What This Book Is Not

Not a collection of cautionary tales designed to make engineers nervous. Fear is a poor teacher and a worse engineering practice. The purpose is comprehension, not anxiety.

Not a blame assignment exercise. Every chapter identifies system conditions, not guilty individuals. When an official review blamed a person, the chapter examines whether that conclusion was supported by the evidence or whether it was a convenient substitute for systemic analysis.

Not a comprehensive history of software failures. Twelve failures were selected because they are well-documented, technically instructive, and traceable to lasting changes in engineering practice. Hundreds of other failures could have been included. These twelve were chosen because they illuminate the patterns most clearly.

Not a compliance guide. Standards are referenced where failures produced them, but this book does not teach compliance. It teaches the engineering reasoning that compliance frameworks attempt to encode.

How to Read This Book

The chapters are grouped by theme but each stands alone. An engineer interested in deployment failures can read the Knight Capital chapter without reading the Therac-25 chapter first. An engineer interested in supply chain risk can read the Log4Shell and Left-Pad chapters as a pair.

The recommended path through the book is sequential. The patterns accumulate. By the time the reader reaches the conclusion, the individual failures have composed into a taxonomy of system failure modes that applies to any software system the reader will build next.

The code in this book is evidence, not instruction.
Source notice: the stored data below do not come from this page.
-- ==== Sys2Proof/Machine/Reload.lean ====
section
/-!
DEFINITION. The partial reload in the gap before its target frame, and its end at that frame's commit (R72, R73).
-/

namespace Sys2Proof.Machine

open Sys2Proof

/-- The entries of one stream or subscription table. -/
def bodyEntries (b : List Byte) : List StreamCfg := (groupOffsets b).map (fun o => ⟨b, o⟩)

/-- The bodies of the changed sections of a type, in an image. -/
def State.changedOf (s : State) (typ : Nat) (im : Image) : List (List Byte) :=
  (s.img.changedSecs.filter (fun e => decide (e.1 = typ))).map (fun e => im.body typ e.2)

/-! ### STREAM_GROUP (R72, R179, R184, R210, R226) -/

/-- The slots of an old entry are given up, and the stream with them where the image has no such stream.
DEDUCED, log entry 42. -/
def State.streamLeave (s : State) (c : StreamCfg) : State :=
  have s := forN c.channels (fun i s => (s.setChan (c.slotBase + i) {}).setSlot (c.slotBase + i) {}) s
  if (s.streamCfg c.index).isSome then s else (s.setStreamState c.index 0).setStream c.index {}

/-- The full index of the first grid instant after those that a fill at an instant stands for. -/
def State.nextGrid (s : State) (g v t : Nat) : Nat :=
  if v < 0x10 then (s.headBefore g v t + 1) % 2 ^ 32 else s.gridAt g v t

/-- A channel slot as a reload leaves it: reset, and running where the chain runs. It goes on with the first
grid instant after those that the fill stands for. -/
def State.slotReload (s : State) (c : StreamCfg) (i t : Nat) : State :=
  have n := c.slotBase + i
  match s.cnd.s0 with
  | none => s.setSlot n {}
  | some s0 =>
    if s.cnd.afterStep then s.setSlot n {}
    else if t < s0 then s.setSlot n { syncAt := some s0 }
    else
      s.setSlot n {
        run := true, s0 := s0, restart := t, next := s.nextGrid c.group (c.grid i) t }

/-- The partner of a reloaded stream substitutes on, with both streams noted (R184). -/
def State.partnerNote (s : State) (c : StreamCfg) : State :=
  match c.partner with
  | none => s
  | some p => if (s.stream p).substituting then (s.sviNote p).sviNote c.index else s

/-- Substitution of a reloaded stream from the tick of F (R181, R182, R184). DEDUCED, log entry 42. -/
def State.substReload (s : State) (c : StreamCfg) (t : Nat) : State :=
  if (s.stream c.index).substituting then
    match c.partner.bind s.streamCfg with
    | none => s
    | some pc => s.copyOuts c pc t 0x10
  else s.substTry c t

/-- A stream of a changed STREAM_GROUP takes its new entry at the tick of F, which falls at `t`. DEDUCED,
log entry 42. -/
def State.streamEnter (s : State) (c : StreamCfg) (t : Nat) : State :=
  have i := c.index
  have s := s.chanLoad c
  have s := forN c.channels (fun k s => s.slotReload c k t) s
  have s := s.fillStream c t
  have s := s.streamWait c
  have n := posAtOrAfter c t
  s.setStream i { s.stream i with next := n, first := n, forced := false }

/-- The changed STREAM_GROUP sections take effect. -/
def State.streamsReload (s : State) (run cand : Image) (t : Nat) : State :=
  have old := (s.changedOf 5 run).flatMap bodyEntries
  have new := (s.changedOf 5 cand).flatMap bodyEntries
  have s := old.foldl (fun s c => s.streamLeave c) s
  have s := new.foldl (fun s c => s.streamEnter c t) s
  new.foldl (fun s c => (s.partnerNote c).substReload c t) s

/-! ### SUBSCRIPTION_GROUP, FUNCTION (R72, R79) -/

/-- The changed SUBSCRIPTION_GROUP sections take effect. -/
def State.subsReload (s : State) (run cand : Image) : State :=
  have old := (s.changedOf 6 run).flatMap bodyEntries
  have new := (s.changedOf 6 cand).flatMap bodyEntries
  new.foldl (fun s c => s.subRestart c) (old.foldl (fun s c => s.subRestart c) s)

/-- The settings region of a FUNCTION body and its defaults. -/
def fnRegion (b : List Byte) : List Byte × List Byte := (slice b 8 12, slice b (leAt b 0x14 4) (leAt b 0x10 4))

/-- A changed FUNCTION section takes effect, with its settings (R72, Settings after a reload). -/
def State.functionReload (s : State) (f : Nat) (old new : List Byte) : State :=
  have n := byteAt new 8
  have s :=
    if new.isEmpty || decide (n ≥ 64) || decide (fnRegion old = fnRegion new) then s
    else (s.setArea n (s.putDefaults n (s.area n) f)).setDirty n true
  s.fnReload f (slice old (leAt old 0x18 4) (leAt old 0x1C 4))

/-- The changed FUNCTION sections take effect. -/
def State.functionsReload (s : State) (run cand : Image) : State :=
  have s := s.img.changedSecs.foldl (fun s e =>
    if e.1 = 8 then s.functionReload e.2 (run.body 8 e.2) (cand.body 8 e.2) else s) s
  s.kprSettings

/-! ### RELOAD_APPLY and the commit of F -/

/-- What changes with the program's plan closes first, under the plan that it was made under (R72, R375). -/
def State.plansClose (s : State) : State :=
  s.img.changedSecs.foldl (fun s e => if e.1 = 0xC then s.galAbort e.2 6 else s) s

/-- The changed PUBLICATION and CAPTURE_PLAN sections take effect (R293, R366). -/
def State.outputsReload (s : State) (run : Image) : State :=
  s.img.changedSecs.foldl (fun s e =>
    if e.1 = 9 then s.pubReload e.2 (run.body 9 e.2)
    else if e.1 = 0xC then s.galReload e.2
    else s) s

/-- The candidate takes effect for the frame of tick `n`. -/
def State.reloadNow (s : State) (run cand : Image) (n : Nat) : State :=
  have t := tickTime n s.frameRate
  have s := s.plansClose
  have s := { s with img := { s.img with run := some cand, oldGen := run.gen, reloadAtGap := true } }
  ((((s.streamsReload run cand t).subsReload run cand).functionsReload run cand).outputsReload run)

/-- RELOAD_APPLY: in the gap before its target frame tick (R72, R242). -/
def reloadApply (s : State) : State :=
  match s.img.reload, s.img.run, s.img.cand with
  | some n, some run, some cand =>
    if s.img.reloadAtGap = false ∧ s.kpr.open_ = false ∧ n ≤ tickAtOrAfter s.now s.frameRate then
      s.reloadNow run cand n
    else s
  | _, _, _ => s

/-- RELOAD_APPLY (R72). -/
def execReloadApply (dt : Nat) (s : State) : Result := .next (reloadApply (s.elapse dt))

/-- At the commit of F the reload is APPLIED and the candidate's bank is the running one (R72). DEDUCED, log
entry 43. -/
def State.reloadCommit (s : State) : State :=
  if s.img.reloadAtGap then
    have b := s.img.candBank
    have s := s.setBank b { s.bank b with state := 3 }
    have old := s.img.oldGen
    have n := s.img.changed
    have s := { s with img := { s.img with runBank := b, cand := none, changedSecs := [] } }
    (s.logPut 0x000A 0x02 0x3FF old s.runGen n).reloadEnd 3
  else s

/-- A re-placement that is due in this gap touches a function that the reload changes (R73). -/
def State.replaceTouches (s : State) : Bool :=
  have n := tickAtOrAfter s.now s.frameRate
  (s.kpr.replace.filter (fun r => decide (r.target ≤ n) && !r.failed && s.canReplace r.keeper)).any (fun r =>
    (s.placedOn r.keeper).any (fun f => s.img.changedSecs.contains (8, f)))

/-- KEEPER_REPLACE_APPLY: the re-placements due in this gap (R242, R257). A reload of a function among them is
DEFERRED (R73). -/
def replaceApply (s : State) : State :=
  if s.kpr.open_ then s
  else
    have s := if s.img.reload.isSome && !s.img.reloadAtGap && s.replaceTouches then s.reloadDefer else s
    keeperReplaceApply s

/-- KEEPER_REPLACE_APPLY (R257). -/
def execKeeperReplaceApply (dt : Nat) (s : State) : Result := .next (replaceApply (s.elapse dt))

end Sys2Proof.Machine
end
When a chapter shows C code from the Therac-25 control software, the purpose is to demonstrate the race condition that killed patients, not to teach C programming. When a chapter shows the Ada type conversion that destroyed Ariane 5, the purpose is to show the exact numeric values at the exact moment the exception was raised. The code blocks are annotated with // FAILURE POINT and, where the code is reconstructed from incident reports rather than taken from primary sources, with // RECONSTRUCTED FROM INCIDENT REPORT.

Every diagram in this book shows something that prose cannot show as clearly. A timeline that makes the inevitability visible. An interleaving that reveals the race window. A propagation graph that shows why the failure could not be contained. If a diagram could be replaced by a sentence, it would be.

The rule at the end of each chapter is designed to be remembered. It is one sentence. It is followed by the name of the failure it came from. When an engineer remembers the rule, they remember the failure. When they remember the failure, they understand why the rule exists. That is the mechanism this book relies on, and it is the only mechanism that works under deadline pressure.